JS: That definitely speaks to this moment, where there is a lack of faith in our institutions, be it government, the press, business. All these facets of society, people don't think they're looking out for them.
JMF: I really think the attitude is pervasive, and that, if I can use the phrase, it is kind of un-American to stop holding ourselves to a higher standard in all kinds of ways. Again, we talk about sports, and people might think, what's really the difference? Well, it's just a mirror on everything else. If we want leaders who are pretty sterling, we better try to be the same. The fact that people are doubting our government, maybe we ought to look at ourselves first and see how we reflect the government, even.

JS: There's almost a yearning to tear things down and start over.
JMF: That's a good point, I never thought of it that way.
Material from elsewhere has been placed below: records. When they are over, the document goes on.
-- ==== Sys2Proof/Machine/Pages.lean ====
section
/-! DEFINITION. Pages: entries, translation, in-flight counts, poison (spec 18, R380 to R392), the windows of R159, and the
instructions of the page unit (R386 to R390). -/

namespace Sys2Proof.Machine

open Sys2Proof

def Page.size (p : Page) : Nat := if p.sz = 0 then 2 ^ 16 else if p.sz = 1 then 2 ^ 21 else 2 ^ 29
def Page.covers (p : Page) (va : Nat) : Bool := decide (p.va ≤ va) && decide (va < p.va + p.size)

/-- The state a page shows (R391), in the coding of R380. -/
def Page.state (p : Page) : Nat :=
  if p.retired then 5 else if p.poisoned then 4 else if p.sealed then 3 else if p.inf > 0 then 2 else 1

/-- The listed page that translates an address. -/
def Ctx.listedPage (c : Ctx) (va : Nat) : Option Page := c.pages.find? fun p => p.gone.isEmpty && p.covers va

/-- The page of the host window at an address (R381): host memory at bus address v − 2^51, held by the firmware from
BUILDING on. Its entry is listed only once a command has pinned it. -/
def Ctx.hostPage (c : Ctx) (va : Nat) : Option Page :=
  if c.st = .free ∨ va < 2 ^ 51 ∨ va ≥ 2 ^ 52 then none
  else
    let lo := va / 2 ^ 29 * 2 ^ 29
    some { va := lo, sz := 2, tier := 2, r := true, w := true, x := false, hv := false, ap := 2, sa := false, pp := false, hq := 0
           peer := 0, fw := true, sealed := false, poisoned := false, retired := false, inf := 0, bus := lo - 2 ^ 51, bad := []
           gone := [], basin := none }

/-- The page of an address space that translates an address. -/
def Ctx.pageOf (c : Ctx) (va : Nat) : Option Page :=
  match c.listedPage va with
  | some p => some p
  | none => c.hostPage va

/-- The entry that holds an address, a page that a waiting TLBINV has taken out of translation included: it is not FREE yet (R389, R391). -/
def Ctx.entryOf (c : Ctx) (va : Nat) : Option Page :=
  match c.pages.find? fun p => p.covers va with
  | some p => some p
  | none => c.hostPage va

/-- The page that an enqueued command was translated to: its count keeps it (R384). -/
def Ctx.frameOf (c : Ctx) (va : Nat) : Option Page :=
  match c.pageOf va with
  | some p => some p
  | none => c.pages.find? fun p => p.covers va

/-- Change the page that starts at `va`. -/
def Ctx.updPage (c : Ctx) (va : Nat) (f : Page → Page) : Ctx :=
  if c.pages.any (fun p => p.va == va) then { c with pages := c.pages.map fun p => if p.va = va then f p else p }
  else match c.hostPage va with
    | some p => { c with pages := f p :: c.pages }
    | none => c

/-- The memory key of a byte of a page: its own module's frame, host memory, or the peer's page of the same address (R382). -/
def Page.key (p : Page) (md asid va : Nat) : Nat :=
  if p.tier = 2 then hostKey md (p.bus + (va - p.va))
  else if p.tier = 3 then pageKey p.peer asid va
  else pageKey md asid va

/-- The key of a byte that a context's address leads to. -/
def State.vkey (s : State) (md asid va : Nat) : Nat :=
  match (s.ctx md asid).frameOf va with
  | some p => p.key md asid va
  | none => pageKey md asid va

/-- The module and page behind an address as translation gives it now: for a PEER page the peer's, which must be mapped there in HBM or the deep
tier (R382, R389). -/
def State.homeNow (s : State) (md asid va : Nat) : Option (Nat × Page) :=
  match (s.ctx md asid).pageOf va with
  | none => none
  | some p =>
    if p.tier ≠ 3 then some (md, p)
    else if !s.present p.peer || !s.reachable md p.peer then none
    else (((s.ctx p.peer asid).pageOf va).filter fun h => decide (h.tier < 2)).map fun h => (p.peer, h)

/-- The module and page of the frame behind an address for an access whose command pins it: the peer's for a PEER page (R382, R384). -/
def State.home (s : State) (md asid va : Nat) : Option (Nat × Page) :=
  match (s.ctx md asid).frameOf va with
  | some p => if p.tier = 3 then ((s.ctx p.peer asid).frameOf va).map fun x => (p.peer, x) else some (md, p)
  | none => none

/-- A line is bad: a page records sixteen bad lines, and after the sixteenth every line counts as bad (R392). DEDUCED, unsafe (log entry 41). -/
def Page.lineBad (p : Page) (va : Nat) : Bool :=
  !p.moved.contains (va / 64 * 64) && (decide (p.bad.length ≥ 16) || p.bad.contains (va / 64 * 64))

/-- A POISONED page whose count is zero becomes RETIRED, with its event (R391). -/
def State.settle (s : State) (md asid va : Nat) : State :=
  let c := s.ctx md asid
  match c.pages.find? (fun p => p.va == va) with
  | some p =>
    if p.poisoned && !p.retired && p.inf == 0 then
      let s := s.setCtx md asid (c.updPage va fun p => { p with retired := true })
      (s.count md 12 1).post md 0x103 (some asid) (srcHub 5) p.sz p.va
    else s
  | none => s

/-- Mark the line of a frame bad and move its page to POISONED, with one ECCUNC (R392). -/
def State.poisonLine (s : State) (md asid va : Nat) : State :=
  match s.home md asid va with
  | none => s
  | some (m, p) =>
    let line := va / 64 * 64
    let c := s.ctx m asid
    let s := s.setCtx m asid (c.updPage p.va fun p => { p with poisoned := true, sealed := false, bad := line :: p.bad, moved := p.moved.filter (· != line) })
    let cls := if p.tier = 0 then 1 else if p.tier = 1 then 2 else 3
    ((s.count m (4 + cls) 1).post m 0x102 (some asid) (srcHub 5) cls line).settle m asid p.va

/-- A read of a line: an error not yet found is found now. Answers whether the line is bad (R392). DEDUCED, unsafe (log entry 41). -/
def State.touchLine (s : State) (md asid va : Nat) : State × Bool :=
  let k := s.vkey md asid va / 64 * 64
  let known (s : State) : Bool := match s.home md asid va with
    | some (_, p) => p.lineBad va
    | none => false
  let s := if s.latent.contains k then
      let s' := { s with latent := s.latent.filter (· != k) }
      if known s then s' else s'.poisonLine md asid va
    else s
  (s, known s)

-- Windows (R159) -----------------------------------------------------------------------------------------------------------------

/-- The bytes from a to a+n−1 cut at the ends of pages and of 64 KiB holes, each piece with its page: at most `fuel` pieces. -/
def Ctx.segments (c : Ctx) : Nat → Nat → Nat → List (Option Page × Nat × Nat)
  | 0, _, _ => []
  | fuel + 1, a, n =>
    if n = 0 then []
    else
      let o := c.pageOf a
      let rest := match o with
        | some p => p.va + p.size - a
        | none => 2 ^ 16 - a % 2 ^ 16
      (o, a, min n rest) :: (if n ≤ rest then [] else c.segments fuel (a + rest) (n - rest))

/-- The pages, or the 64 KiB holes, that the bytes from a to a+n−1 touch: at most `fuel` of them. -/
def Ctx.walkPages (c : Ctx) (fuel a n : Nat) : List (Option Page) := (c.segments fuel a n).map Prod.fst

/-- The pages that a set of byte ranges touches, each once: a page, or the 64 KiB hole it falls in, which counts as one page. DEDUCED,
unsafe (log entry 92). -/
def Ctx.pagesOf (c : Ctx) (rs : List (Nat × Nat)) : List (Nat × Option Page) :=
  rs.foldl (fun acc r =>
    (c.walkPages 66 r.1 r.2).foldl (fun (st : List (Nat × Option Page) × Nat) p =>
      let key := match p with
        | some p => p.va
        | none => st.2 / 2 ^ 16 * 2 ^ 16
      let nxt := match p with
        | some p => p.va + p.size
        | none => (st.2 / 2 ^ 16 + 1) * 2 ^ 16
      (if st.1.any (fun x => x.1 == key) then st.1 else st.1 ++ [(key, p)], nxt)) (acc, r.1) |>.1) []

/-- Some byte of a range of module m's frames is sealed: by the page's own seal, or by that of a PEER page that leads to it, on whichever
module (R308, R382). DEDUCED, unsafe (log entry 43). -/
def State.sealedAt (s : State) (asid m a n : Nat) : Bool :=
  s.ctxs.any fun (k, c) => decide (k % 2048 = asid) && c.pages.any fun p =>
    p.sealed && decide (p.va < a + n) && decide (a < p.va + p.size) && (if p.tier = 3 then p.peer == m else decide (k / 2048 = m))

/-- The pages whose permissions govern the bytes from a to a+n−1 of a page of module `md`, each with its module: for a PEER page the pages of the
same addresses on its module, where they are mapped in HBM or the deep tier (R382). -/
def State.governing (s : State) (md asid : Nat) (p : Page) (a n : Nat) : List (Option (Nat × Page)) :=
  if p.tier ≠ 3 then [some (md, p)]
  else if !s.present p.peer || !s.reachable md p.peer then [none]
  else ((s.ctx p.peer asid).walkPages (n / 2 ^ 16 + 2) a n).map fun o =>
    (o.filter fun h => decide (h.tier < 2)).map fun h => (p.peer, h)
Instead of starting over, just looking at things more clearly. In the book, I like to think I'm as much a flapper and a philosopher, to quote F. Scott Fitzgerald, you have to laugh and cry together. It's really kind of a fun topic, and I almost wonder if that's a little bit of why it's so accepted because you kind of smirk when someone does get away with some kind of cheating. It's become a little bit locker room to, I shudder to say, almost admire somebody that gets away with cheating. This isn't really a political book, but our current president is self-admitted as a cheater, wrote about it in some of his books, and that really was something new in the American presidency, but my contention is that America changed first and then we got a president who is a self-admitted cheater. I don't think he could have come along at a different era, admitting to different cheating things in his life.

JS: You could say this started with Bill Clinton, who was a cheater up to and including his time in the White House, and then even back to Ronald Reagan, who was divorced; Nancy was his second wife. It started little by little, and then all came to a head with Donald Trump.
JMF: That's kind of the point of the book, that in a certain sense, the door kind of creaked open for a president, whether it was Trump or someone else, but a pretty openly admitted cheater, that door started to open, as you say, at least 20, 25 years ago. We can't look at any president too closely, it would get crazy, but certainly, Bill Clinton changed the nation, started that door creaking.